# Building a tack locker for harnesses and supplies



## Specialk (Jul 9, 2016)

My hubby built me a tack locker for my barn. I don't have a tack room and didn't want to waste the space in our carport barn for a whole room. I am in the process of painting it now. I will keep you updated with progress.

This is a pic of the main unit and one of the doors.


----------



## Specialk (Jul 9, 2016)

Got some bridle hooks online for $2.99 for the doors. A little spray paint can change them any color.


----------



## Marsha Cassada (Jul 9, 2016)

Those bridle hooks are great. And a bargain. I only have one and use a tin can on the peg for the other bridles. I keep thinking I'll order more, but just keep hanging the bridles on the tins!

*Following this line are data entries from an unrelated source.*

@[simp] theorem allEvent_pending : (allEvent s bit src).pending = s.pending := by unfold allEvent; exact foldl_same (·.pending) _ (fun s w => by simp) _ _
@[simp] theorem allEvent_variant : (allEvent s bit src).variant = s.variant := by unfold allEvent; exact foldl_same (·.variant) _ (fun s w => by simp) _ _
@[simp] theorem allEvent_now : (allEvent s bit src).now = s.now := by unfold allEvent; exact foldl_same (·.now) _ (fun s w => by simp) _ _
@[simp] theorem allEvent_fresh : (allEvent s bit src).fresh = s.fresh := by unfold allEvent; exact foldl_same (·.fresh) _ (fun s w => by simp) _ _
@[simp] theorem allEvent_regs : (allEvent s bit src).regs = s.regs := by unfold allEvent; exact foldl_same (·.regs) _ (fun s w => by simp) _ _
@[simp] theorem allEvent_shadow : (allEvent s bit src).shadow = s.shadow := by unfold allEvent; exact foldl_same (·.shadow) _ (fun s w => by simp) _ _
@[simp] theorem allEvent_frozen : (allEvent s bit src).frozen = s.frozen := by unfold allEvent; exact foldl_same (·.frozen) _ (fun s w => by simp) _ _
@[simp] theorem allEvent_kept : (allEvent s bit src).kept = s.kept := by unfold allEvent; exact foldl_same (·.kept) _ (fun s w => by simp) _ _
@[simp] theorem allEvent_flash : (allEvent s bit src).flash = s.flash := by unfold allEvent; exact foldl_same (·.flash) _ (fun s w => by simp) _ _
@[simp] theorem allEvent_tx : (allEvent s bit src).tx = s.tx := by unfold allEvent; exact foldl_same (·.tx) _ (fun s w => by simp) _ _
@[simp] theorem allEvent_kln : (allEvent s bit src).kln = s.kln := by unfold allEvent; exact foldl_same (·.kln) _ (fun s w => by simp) _ _
@[simp] theorem allEvent_crd : (allEvent s bit src).crd = s.crd := by unfold allEvent; exact foldl_same (·.crd) _ (fun s w => by simp) _ _
@[simp] theorem allEvent_emb : (allEvent s bit src).emb = s.emb := by unfold allEvent; exact foldl_same (·.emb) _ (fun s w => by simp) _ _
@[simp] theorem allEvent_chn : (allEvent s bit src).chn = s.chn := by unfold allEvent; exact foldl_same (·.chn) _ (fun s w => by simp) _ _
@[simp] theorem allEvent_mea : (allEvent s bit src).mea = s.mea := by unfold allEvent; exact foldl_same (·.mea) _ (fun s w => by simp) _ _
@[simp] theorem allEvent_trc : (allEvent s bit src).trc = s.trc := by unfold allEvent; exact foldl_same (·.trc) _ (fun s w => by simp) _ _
@[simp] theorem allEvent_est : (allEvent s bit src).est = s.est := by unfold allEvent; exact foldl_same (·.est) _ (fun s w => by simp) _ _
@[simp] theorem allEvent_imp : (allEvent s bit src).imp = s.imp := by unfold allEvent; exact foldl_same (·.imp) _ (fun s w => by simp) _ _
@[simp] theorem allEvent_ctl : (allEvent s bit src).ctl = s.ctl := by unfold allEvent; exact foldl_same (·.ctl) _ (fun s w => by simp) _ _
@[simp] theorem allEvent_hrp : (allEvent s bit src).hrp = s.hrp := by unfold allEvent; exact foldl_same (·.hrp) _ (fun s w => by simp) _ _
@[simp] theorem allEvent_thm : (allEvent s bit src).thm = s.thm := by unfold allEvent; exact foldl_same (·.thm) _ (fun s w => by simp) _ _
@[simp] theorem allEvent_saf : (allEvent s bit src).saf = s.saf := by unfold allEvent; exact foldl_same (·.saf) _ (fun s w => by simp) _ _
@[simp] theorem allEvent_lgc : (allEvent s bit src).lgc = s.lgc := by unfold allEvent; exact foldl_same (·.lgc) _ (fun s w => by simp) _ _
@[simp] theorem allEvent_fio : (allEvent s bit src).fio = s.fio := by unfold allEvent; exact foldl_same (·.fio) _ (fun s w => by simp) _ _
@[simp] theorem allEvent_can : (allEvent s bit src).can = s.can := by unfold allEvent; exact foldl_same (·.can) _ (fun s w => by simp) _ _
@[simp] theorem allEvent_tim : (allEvent s bit src).tim = s.tim := by unfold allEvent; exact foldl_same (·.tim) _ (fun s w => by simp) _ _
@[simp] theorem allEvent_recd : (allEvent s bit src).recd = s.recd := by unfold allEvent; exact foldl_same (·.recd) _ (fun s w => by simp) _ _
@[simp] theorem allEvent_par : (allEvent s bit src).par = s.par := by unfold allEvent; exact foldl_same (·.par) _ (fun s w => by simp) _ _
@[simp] theorem allEvent_upd : (allEvent s bit src).upd = s.upd := by unfold allEvent; exact foldl_same (·.upd) _ (fun s w => by simp) _ _
@[simp] theorem allEvent_pnl : (allEvent s bit src).pnl = s.pnl := by unfold allEvent; exact foldl_same (·.pnl) _ (fun s w => by simp) _ _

I use two bicycle hooks for my sulky saddle. The hooks have plastic over the metal so they don't harm the leather and I positioned them the width of the saddle. It hangs really well that way and I lay the breast strap over it.

I know you are excited about your "tack room"!


----------



## dalvers63 (Jul 9, 2016)

That is going to be great! I look forward to seeing it all done and filled with stuff


----------



## Mona (Jul 9, 2016)

Great idea! You should post this on the main forum so everyone can enjoy it. Maybe others would like to build one for themselves.


----------



## Specialk (Jul 9, 2016)

Thanks. I think my hubby took detailed pics of all the steps including supplies.


----------



## jeanniecogan (Jul 9, 2016)

i have a whole tack room, and it is filled with crap just because i have room for it. this is a great idea for my next barn though. LOOKS GREAT.


----------



## Specialk (Jul 9, 2016)

If you think about it, a lot of tack room space is wasted barn space because the middle is open walking area. You can make a tack locker as big as you want. I figure I can fit three harnesses very comfortely or a saddle if I ever got a full sized horse on one side and my grooming tote, farrier tools on the other, bridles hanging in the doors as well as halters. I am going to put a whip holder on the side and some rods for their fly sheets. Spray bottles and stuff in the doors. Treats and supplements in the bottom. Should hold all my stuff. And like you mentioned, it will cause me to only keep those things I need and I can lock it.


----------



## Strangeaddiction (Jul 11, 2016)

Can't wait to see the finished product! I will have to share with my barn owner, maybe we can all make one so the groom area is more tidy!


----------



## Squeaks (Jul 11, 2016)

Anxious for the finished product!


----------



## Specialk (Jul 11, 2016)

Sneak peak of the progress...

I wanted "happy" colors in the barn.


----------



## paintponylvr (Jul 17, 2016)

Can you give the dimensions/sizes of what you've built so far? Enjoying seeing it!


----------



## Specialk (Jul 20, 2016)

Yes I can measure everything tomorrow


----------



## paintponylvr (Jul 20, 2016)




----------



## Specialk (Jul 20, 2016)

The cabinet is 6' tall, 40.5" wide, 24.5" deep.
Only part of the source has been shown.